Sunday wound up being a long day. With the Blessing of the Lake, we didn’t get home from church until mid-afternoon. The kids were tired and hungry, I developed a nasty headache that shut me down, and after I had the kids down for their naps, I crashed. Hard, apparently, as it was 9:00 when Julia sent the kids in to roust me. We wound up ordering pizza for dinner, not really having anything else on hand and not feeling motivated enough to do anything about it. By the time we settled in to eat, nestled comfortably in front of some Fraggle Rock, it must have been close to eleven.
Two episodes later, there was a very real need for me to get the kids in bed so I could follow suit, having to get up early for work in the morning. But even though it was after midnight, I didn’t want to pull the curtain on the silly fun we were having, piled on the couch.
When Linnaea was born I was amazed at how much I loved my daughter. The love of a parent is unfathomable before one has children. It changes you. And each child creates in you an equally amazing love – different, as each child is unique, but no less and no more. I daresay I have some appreciation for God’s love for His creation, which is as it should be, being that we were created in His image. And now that I have a family, there is a richness, a depth I did not perceive before.

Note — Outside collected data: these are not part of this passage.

/-- Whether a chunk holds: at the head its CRC in the manifest, at a member the check value of its tile (R331). -/
def chunkOk (d : Drill) (c : DrillChunk) : Bool :=
  if d.member then c.tag == (chunkTile d.drillId c.index c.bytes).tag else crc32c c.bytes == nth 0 d.crcs c.index

/-- The bytes of the chunk that comes next: at the head those of the source location, at a member those that came (R324, R333). -/
def State.nextChunk (s : State) (d : Drill) (c : DrillChunk) : List Byte :=
  if d.member then c.bytes
  else s.sourceBytes d.inTier (d.sourceAddr + d.received.length) (min chunkSize (d.sourceBytes - d.received.length))

/-- Whether the chunk that comes next is poisoned: its source says so, or a line of the window that it is read from (R353). -/
def State.chunkPoisoned (s : State) (d : Drill) (c : DrillChunk) : Bool :=
  c.poisoned || (!d.member && !d.inTier &&
    let a := d.sourceAddr + d.received.length
    s.tilePoison a ((a + min chunkSize (d.sourceBytes - d.received.length) + 63) / 64 - a / 64))

/-- The chunks that a line's staging ring holds (R334): a chunk is drilled as it arrives, and leaves the ring with its frame to the next
rank, which waits in a port's queue until then (log entry 69). -/
def State.stagingRing (s : State) : List DrillChunk :=
  s.fabric.ports.flatMap fun p => p.beQueue.filterMap fun f => match f.content with
    | .drillChunk c => if f.source = s.rank && c.manifest.isNone then some c else none
    | _ => none

/-- Whether the staging ring is full: 64 chunks (R334). -/
def State.ringFull (s : State) : Bool := 64 ≤ s.stagingRing.length

/-- DRILL_CHUNK (R331, R333, R334, R460): the next chunk of a running drill is verified, forwarded and drilled; a drill ends at the
first failure, that of a chunk after four repetitions (DEDUCED, log entry 156). A head whose ring is full reads no chunk. -/
def drillChunk (c : DrillChunk) (s : State) : State :=
  match s.runningDrill c.copy, c.manifest with
  | none, some m => s.joinLine c.copy m
  | none, none => s
  | some _, some _ => s
  | some d, none =>
    if c.index != d.nextChunk || d.sourceBytes ≤ d.received.length || (!d.member && s.ringFull) then s
    else
      let c := { c with bytes := s.nextChunk d c, poisoned := s.chunkPoisoned d c }
      let s := s.bump 0x206104 (min c.failures 4)
      if c.poisoned then s.endDrill d badPoison
      else if 4 < c.failures || !chunkOk d c then s.endDrill d (if d.member then 0x00630006 else 0x00630001)
      else
        let s := s.bump 0x206103
        let (s, passed) := s.passDrill d (.drillChunk (chunkOnward d c))
        let d := { d with nextChunk := d.nextChunk + 1, received := d.received ++ c.bytes }
        if !passed then s.endDrill d 0x00630006
        else match (s.putDrill d).drillOn (d.received.length + 1) d with
          | (s, d, some st) => s.endDrill d st
          | (s, d, none) => s.putDrill d

/-- DRILL_COMPLETE (R331, R332): the last byte has come; the digest of the whole source decides. -/
def drillComplete (copy : Nat) (s : State) : State :=
  match s.runningDrill copy with
  | none => s
  | some d =>
    if d.received.length < d.sourceBytes then s
    else if BitVec.ofNat 256 (leNat (shake256 32 d.received)) = d.sourceDigest && d.staged = d.received.length then
      s.endDrill d 0
    else s.endDrill d badSource

/-- DRILL_LINE_TIMEOUT (R335): link_wait has passed on a member without a chunk. -/
def drillLineTimeout (copy : Nat) (s : State) : State :=
  match s.runningDrill copy with
  | some d => if d.chain then s.endDrill d 0x00630006 else s
  | none => s

/-! ### Memory tiers (R341 to R343) -/

/-- The tiles of a region's bytes, each with its offset (R139). -/
def regionTiles (s : State) : Nat → Nat → List Byte → List (Nat × Tile)
  | 0, _, _ => []
  | fuel + 1, off, bs =>
    if bs.length < 64 then []
    else
      let tag := tagOfBytes bs
      let n := streamTileBytes s tag
      if !tag.valid || bs.length < n then regionTiles s fuel (off + 64) (bs.drop 64)
      else (off, streamTile s bs) :: regionTiles s fuel (off + n) (bs.drop n)

/-- A fill's bytes land in HBM, with the lines' metadata made anew (R342). -/
def State.fillRegion (s : State) (start : Nat) (bs : List Byte) : State × Bool :=
  let ts := regionTiles s bs.length 0 bs
  let s := { s with host := { s.host with window := Memory.writeBytes s.host.window start bs } }
  (ts.foldl (fun s t => s.writeHbmTile (start + t.1) t.2) s, ts.all fun t => tileCheckOk t.2)

/-- A binding's move has ended (R342): a fill from the tier window or with the bytes that came from the peer, or a drain. -/
def State.moveTier (s : State) (b : TierBinding) (content : List Byte) : State × Bool :=
  match s.regions.hbm.find? fun r => r.number == b.region with
  | none => (s, true)
  | some r =>
    match b.kind with
    | 0 => (s.bump 0x206204 r.bytes).fillRegion r.start (Memory.readBytes s.host.tier b.backingOffset r.bytes)
    | 2 => (s.bump 0x206204 r.bytes).fillRegion r.start (content.take r.bytes)
    | 1 =>
      let bs := Memory.readBytes s.host.window r.start r.bytes
      (({ s with host := { s.host with tier := Memory.writeBytes s.host.tier b.backingOffset bs } }).bump 0x206205 r.bytes, true)
    | _ =>
      let ts := regionTiles s r.bytes 0 (Memory.readBytes s.host.window r.start r.bytes)
      (ts.foldl (fun s t => s.sendBest b.peerRank (.tierTile b.peerRegion (b.backingOffset + t.1) t.2)) (s.bump 0x206205 r.bytes), true)

/-- TIER_MOVE_DONE (R342, R140): a started move of a region ends; a fill whose check fails is a tag fault; the done token counts
unless an undo is under way. -/
def tierMoveDone (region : Nat) (content : List Byte) (checkOk : Bool) (s : State) : State :=
  let bs := tierBindings s.regions
  match s.tiers.moves.find? fun i => (nth {} bs i).region == region with
  | none => s
  | some i =>
    let b := nth {} bs i
    let s := { s with tiers := { s.tiers with moves := s.tiers.moves.filter (· != i) } }
    let (s, ok) := s.moveTier b content
    if s.job.elim true (·.undoing) then s
    else
      let s := if ok && checkOk then s else s.deviceFault 0x04
      s.countToken false b.doneToken

/-- TIER_TIMEOUT (R343): a move has not ended tier_timeout cycles after the undo began. -/
def tierTimeout (s : State) : State :=
  if s.job.elim false (·.undoing) && !s.tiers.moves.isEmpty then s.enterFaulted 6 0 else s

def execDrillChunk (c : DrillChunk) (s : State) : Out := .next (drillChunk c s)
def execDrillComplete (copy : Nat) (s : State) : Out := .next (drillComplete copy s)
def execDrillLineTimeout (copy : Nat) (s : State) : Out := .next (drillLineTimeout copy s)
def execTierTimeout (s : State) : Out := .next (tierTimeout s)

end Sys2Proof.Machine
end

I cherish these most precious times that we get to spend together in play. I know that they will change as the years quickly elapse. I find myself being a little less selfish, making choices that allow for family instead of my own personal wants, which simply no longer have the same appeal. I am more protective, needing to safeguard myself as well as the family. The thought of the loss of any one of us, as best as I can imagine, staggers me.
And so I relish the time I have with my family, and the gift that they are. I pray that life will continue to be this good, for many years.
2 comments ↓
What a nice thing to read, especially as Robert and I make our final preparations for the birth of our twins. Thanks for sharing.
I’m so excited for you! Congratulations! Get some sleep while you still can!